Disamping itu ada firman Allah yang tertulis dalam kitab suci AL-QUR’AN (selanjutnya disebut dengan ayat QAULIYAH) dan sudah dijamin kemurnian dan kebenarannya sejak zaman diturunkan kepada Nabi Muhammad SAW sampai sekarang.
Jadi, sifat wajib bagi Allah itu bergandengan dengan sifat mustahilNya. Dalam arti sifat Wajib adalah sifat yang absolut milik Allah, sedangkan sifat mustahil adalah bukti keabsolutannya tersebut.
Sekarang yang ketiga adalah sifat Jaiz bagi Allah. Sifat jaiz bisa diartikan sebagai sifat yang menjadi hak preogratif Allah dan ini bergandengan dengan Perbuatan Allah, artinya Allah itu berhak memberikan, menjadikan, membuat sesuatu dst kepada makhlukNya dan juga berhak untuk tidak mekakukannya. Contoh, jika kita kaitkan dengan dunia materi; Si A dan Si B sama-sama berusaha mencari harta,tapi hasilnya terkadang kenapa si A diberikan kekayaan yang melimpah sedangkan si B hidup dalam kemiskinan?Jawabnya karena Allah mempunyai hak preogratif, Allah mempunyai sifat jaizNya. Jika orang mengerti sifat jaiz Allah maka tidak ada lagi orang yang mengeluh dan merasa menderita di dunia ini. Tapi ingat! Berusaha, bekerja tetap wajib dilakukan karena Tuhan menjamin rezeki setiap manusia bukan dalam arti mempersembahkan sesuatu yang sudah jadi, siap dipakai, ia butuh diusahakan dan diolah. Maksud Allah menjamin rezeki manusia itu adalah Allah menjamin adanya LAHAN dan SEBAB untuk mendapatkan rezeki itu. Hamparan alam raya ini adalah ‘lahan’ rezeki jaminan Allah. Manusia diberikan dorongan rasa lapar, dorongan memperoleh keindahan, dorongan meraih kebahagiaan, itu semua adalah ‘sebab’ jaminan rezeki Allah. Tentang hasil dari usaha tersebut apakah ia sukses atau tidak itu bukan urusan manusia, itu urusan Allah dengan Sifat JaizNya.

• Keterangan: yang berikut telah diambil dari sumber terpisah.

-- ==== Sys2Proof/Tests/Slice0.lean ====
section
/-! SUPPORT. Tests on single commands, with values from the spec's worked examples and tables, and for
each statement with hypotheses a state that meets them. -/

namespace Sys2Proof.Tests

open Sys2Proof Sys2Proof.Machine

/-! ## Ill-formed commands are refused by the check -/

theorem test_wellFormed_unknownMeasurement : wellFormed (.unknownMeasurementCommand 0x05) = false := by
  decide

theorem test_wellFormed_unknownStore : wellFormed (.unknownStoreCommand 0x29) = false := by decide

theorem test_wellFormed_registerWrite : wellFormed (.registerWrite 0x19 0) = false := by decide

theorem test_wellFormed_startUp : wellFormed (.startUp 7) = false := by decide

theorem test_wellFormed_tick : wellFormed (.timeBaseTick 0) = false := by decide

theorem test_wellFormed_cclk : wellFormed (.cclkPeriod 0) = false := by decide

theorem test_wellFormed_cycle : wellFormed (.oscillationCycle .fin 0) = false := by decide

/-! ## States -/

/-- The state that an outcome leaves. -/
def after : Host.Outcome State Fault Refusal → State
  | .next t => t
  | _ => State.reset

/-- The direction and the address of the byte that a command of the port is. -/
def byteOf : Instr → Option (Direction × Addr)
  | .stepWrite _ => some (.write, 0x19)
  | .configWrite _ => some (.write, 0x2C)
  | .timeSet _ => some (.write, 0x0B)
  | .entryWrite _ => some (.write, 0x33)
  | .countWrite _ => some (.write, 0x34)
  | .watermarkWrite _ => some (.write, 0x3F)
  | .eventClear which _ => some (.write, clearAddress which)
  | .eventEnableWrite which _ => some (.write, enableAddress which)
  | .loadPortWrite _ => some (.write, 0x63)
  | .readPointerSet _ => some (.write, 0x65)
  | .archiveControlWrite _ => some (.write, 0x6B)
  | .registerWrite a _ => some (.write, a)
  | .stepViewLatch => some (.read, 0x1B)
  | .timeLatch => some (.read, 0x08)
  | .curveEntryLatch => some (.read, 0x2F)
  | .limitStatusLatch => some (.read, 0x39)
  | .headWindowLatch => some (.read, 0x40)
  | .eventFlagLatch => some (.read, 0x55)
  | .readPointerLatch => some (.read, 0x64)
  | .readPortRead => some (.read, 0x66)
  | .archiveStatusLatch => some (.read, 0x6C)
  | .unknownMeasurementCommand _ => some (.write, 0x04)
  | .unknownStoreCommand _ => some (.write, 0x5D)
  | c =>
    if (measurementRows.map Prod.fst).contains c then some (.write, 0x04)
    else if (storeRows.map Prod.fst).contains c then some (.write, 0x5D)
    else none

/-- A state with a frame open (clock mode 3) that has come to a byte. -/
def framed (d : Direction) (a : Addr) (s : State) : State :=
  { s with port.frame := .data .mode3 d a }

/-- The state after one command, in a frame that brings its byte. -/
def did (c : Instr) (s : State) : State :=
  match byteOf c with
  | some (d, a) => after (exec c (framed d a s))
  | none => after (exec c s)

/-- In service with nothing loaded, no frame open. -/
def ready : State := { State.reset with power := .running }

/-- BOOTING, no step of start-up done. -/
def boot : State := { State.reset with power := .booting bootBegin }

/-- A reference step of Section 2.7. -/
def refStep (p : MeasPath) : StepEntry :=
  { resetEntry with enabled := true, path := p, gateLength := 400000, settle := 4, report := .none }

/-- A sensor step of Section 2.7. -/
def senStep (p : MeasPath) (k : Fin 16) (c : Fin 4) : StepEntry :=
  { resetEntry with
    enabled := true, path := p, gateMode := .cycles, gateLength := 2000, settle := 4
    pair := some k, curve := some c, limits := true, filter := 3
    low := BitVec.ofInt 16 (-500), high := 9500, archive := true }

/-- A curve from its breakpoints. -/
def curveOf (pts : List Breakpoint) (valid : Bool) : Curve :=
  { count := pts.length, points := Vector.ofFn fun i => pts.getD i ⟨0, 0⟩, valid := valid }

/-- Curve 0, Table 4-2. -/
def curve0 : Curve :=
  curveOf [⟨16384, 5600⟩, ⟨32768, 4200⟩, ⟨65536, 2500⟩, ⟨81920, 2000⟩, ⟨98304, 1600⟩,
    ⟨131072, 1000⟩] true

Dan harus diingat bahwa rezeki itu ada rezeki rohani (kepuasan batin, kepintaran, kebahagiaan dll) ada rezeki jasmani (terpenuhi kebutuhan jasmani dll).
Hikmah yang bisa diambil adalah umat Islam hendaknya selalu melestarikan sikap positive thinking kepada Allah, jika manusia itu sudah berusaha maksimal dan hasilnya tidak sesuai dengan yang diharapkannya, maka yakinlah Allah akan memilihkan yang terbaik buat kita diakherat nanti tidak didunia ini. Mungkin saja ketika ketika manusia diberikan harta yang melimpah didunia ia akan egois, tidak adil, tamak dan tidak mau berbagi kepada sesama (padahal Allah sudah menyerukan kepada manusia untuk saling berbagi dengan sesama), maka yang terbaik baginya adalah menjadi miskin. Inilah inti dari apa yang disebut dalam bahasa agama dengan QONAAH. Manusia tetap wajib berusaha dan Allah yang mengatur rezeki kita, karena hanya Allah yang Maha Adil dalam mengatur rezeki manusia, sedangkan manusia tidak akan adil. Buktinya, masih banyak orang Kaya yang membiarkan manusia disampingnya hidup dalam kemiskinan.
Karena sifat jaiz Allah itu pula lah, maka dalam Islam diharapkan tertanam kepada jiwa umatnya untuk mempunyai sikap khauf (takut) dan raja’ (berharap-harap). Takut dalam arti takut kalau nikmat di dunia yang ia rasakan ini akan dicabut oleh Allah, berharap-harap artinya ia berharap semoga Allah akan mengekalkan nikmat itu sampai akhir hayatnya dalam kondisi khusnul khatimah.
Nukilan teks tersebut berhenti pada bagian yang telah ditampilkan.